I've been to funerals where old friends meet up and catch up, with a lot of laughter in between. Mebbe its cos the family tries to lighten up the atmosphere out of courtesy. Or perhaps for them, the worst has already passed, and the funeral always takes place during the window when they're more numb to their loss. But of all pple, Joseph Sim who hardly ever displays a weak moment (except, perhaps in DotA, where he can't really help it... hehz...), his grief was written all over his face, as well as over the faces of his two sisters. It was hard to watch him struggle to keep his emotions in check as he related to us what happened, and the sorrow he tried to mask were written all over his face. It was hard not to tear a little inside, seeing him struggle to come to terms with the loss, and struggle to get a grip on himself.
I guess as I left the wake, on my way back, it finally struck me that that was really how one grieves with those who grieves. To somehow at one level be able to feel one's loss as if it were one's own, and by doing so, be able to bridge the gap between one person and another, and stand side by side to each other.
Diana even tried calling me, after which she messaged to ask how I am. Was pretty sweet of her. Perhaps I've really been sounding a little too morose lately. Quite a few have asked. I always reply that it might just be my tiredness making me more sorry for myself than usual... and yes, I really do think so. I'm actually really alright in many ways. Yet on the other hand, with everything that's going around me, not even counting what's going on inside me... perhaps I really am right to withdraw and take time out to sort myself out. if I had maniacally gone on as I always did, this week would really have killed me. My time inside my shell now puts me in the right place to reach out to those around me.

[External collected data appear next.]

/-- Bytes sent, the answers discarded (rules R87, R88). -/
theorem runSeq_sends (bs : List Byte) (ms : List Micro) :
    ∀ s : State, runSeq (bs.map Micro.send ++ ms) s = runSeq ms (s.clocked bs []) := by
  induction bs with
  | nil => intro s; simp [State.clocked_nil]
  | cons b bs ih => intro s; simp [runSeq, ih, State.xfer_eq, State.clocked_clocked]

/-- Bytes sent, the answers kept in order (rule R87). -/
theorem runSeq_recvs (b : Byte) (n : Nat) (ms : List Micro) :
    ∀ s : State, runSeq (List.replicate n (Micro.recv b) ++ ms) s =
      runSeq ms (s.clocked (List.replicate n b) (s.payload 0 n)) := by
  induction n with
  | zero => intro s; simp [State.clocked_nil]
  | succ n ih =>
    intro s
    have h : (s.clocked [b] [s.byteAt 0]).payload 0 n = s.payload 1 n := by
      simp [State.payload, State.clocked_byteAt]
    simp [List.replicate_succ, runSeq, ih, State.xfer_keep_eq, State.clocked_clocked, h,
      State.payload_succ]

/-! ### The ready wait -/

theorem State.waitTurn_ready {s : State} {left : Option Nat} (h0 : left ≠ some 0)
    (h : s.nextLevel = s.cfg.readyActiveLevel) : s.waitTurn left = (.ready, s.levelSampled) := by
  simp [State.waitTurn, waitEnd, h0, h]

/-- An unbounded wait holds while the peer is not ready (rule R112). -/
theorem State.waitTurn_hold {s : State} (h : s.nextLevel ≠ s.cfg.readyActiveLevel) :
    s.waitTurn none = (.holding none, s.levelSampled) := by
  simp [State.waitTurn, waitEnd, h]

theorem State.waitTurn_count {s : State} {n : Nat} (h : s.nextLevel ≠ s.cfg.readyActiveLevel) :
    s.waitTurn (some (n + 2)) = (.holding (some (n + 1)), s.levelSampled) := by
  simp [State.waitTurn, waitEnd, h]

theorem State.waitTurn_last {s : State} (h : s.nextLevel ≠ s.cfg.readyActiveLevel) :
    s.waitTurn (some 1) = (.expired, s.levelSampled) := by
  simp [State.waitTurn, waitEnd, h]

/-- What one turn of the wait can do: it samples once or, with no sample left, expires. -/
theorem State.waitTurn_cases (left : Option Nat) (s : State) :
    (left = some 0 ∧ s.waitTurn left = (.expired, s)) ∨
    (left ≠ some 0 ∧ s.nextLevel = s.cfg.readyActiveLevel ∧ s.waitTurn left = (.ready, s.levelSampled)) ∨
    (left ≠ some 0 ∧ s.nextLevel ≠ s.cfg.readyActiveLevel ∧
      (s.waitTurn left = (.expired, s.levelSampled) ∨
        ∃ l, l ≠ some 0 ∧ s.waitTurn left = (.holding l, s.levelSampled))) := by
  by_cases h0 : left = some 0
  · exact .inl ⟨h0, by simp [State.waitTurn, h0]⟩
  · by_cases h : s.nextLevel = s.cfg.readyActiveLevel
    · exact .inr (.inl ⟨h0, h, State.waitTurn_ready h0 h⟩)
    · refine .inr (.inr ⟨h0, h, ?_⟩)
      match left, h0 with
      | none, _ => exact .inr ⟨none, by simp, State.waitTurn_hold h⟩
      | some 1, _ => exact .inl (State.waitTurn_last h)
      | some (n + 2), _ => exact .inr ⟨some (n + 1), by simp, State.waitTurn_count h⟩

/-! ### Transactions -/

/-- A transaction is its ready wait with the select line low already. -/
theorem State.exchanged_eq_resumed (sent : List Byte) (s : State) :
    s.exchanged sent = (s.driveCs .low).resumed sent := by
  have h := State.exchangesFrom_congr (s := s) (t := s.driveCs .low) (fun _ => rfl) sent 0
  simp only [State.exchanged, State.resumed, h]
  simp

/-- What is left of a transaction at its ready wait, the next sample being ready: `sent` driven out, `n` bytes
read with `b`. -/
theorem runSeq_resumed {s : State} {left : Option Nat} (sent : List Byte) (b : Byte) (n : Nat)
    (h0 : left ≠ some 0) (h : s.levelAt 0 = s.cfg.readyActiveLevel) :
    runSeq (.wait left :: (sent.map Micro.send ++ List.replicate n (Micro.recv b) ++ [.deselect])) s =
      (.done, { s.resumed (sent ++ List.replicate n b) with buf := s.buf ++ s.payload sent.length n }) := by
  have hw := State.waitTurn_ready h0 ((State.nextLevel_eq s).trans h)
  set t : State := s.levelSampled.log .rdy with ht
  have hb : ∀ k, t.byteAt k = s.byteAt k := fun k => State.byteAt_congr rfl rfl k
  have hp : (t.clocked sent []).payload 0 n = s.payload sent.length n := by
    simp [State.payload, State.clocked_byteAt, hb]
  have hx := State.exchangesFrom_congr hb (sent ++ List.replicate n b) 0
  simp only [List.append_assoc, runSeq, hw, ← ht, runSeq_sends, runSeq_recvs, State.clocked_clocked, hp]
  simp only [State.clocked, hx]
  simp [ht, State.endTransaction, State.driveCs, State.log, State.levelSampled, State.resumed]

/-- A transaction whose peer is ready at the first sample: the headers sent, `n` bytes read. -/
theorem runSeq_transaction {s : State} (sent : List Byte) (b : Byte) (n : Nat) (h : s.Answers 1) :
    runSeq (transaction s.cfg (sent.map Micro.send ++ List.replicate n (Micro.recv b))) s =
      (.done, { s.exchanged (sent ++ List.replicate n b) with
        buf := s.buf ++ s.payload sent.length n }) := by
  rw [State.exchanged_eq_resumed]
  exact runSeq_resumed (s := s.driveCs .low) sent b n h.1 (h.2 0 (by omega))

Work's been pretty goos to me so far. Am having fun somehow, despipte the rather dry and repetitive task. Made a good fren, and we help each other stay awake and chat away our time. Too tired to say more abt the job already.
Another time perhaps.
I've been the king, I've been the clown. Now broken wings can't hold me down. I'm free again. The jester with the broken crown, it won't be me this time around to love in vain.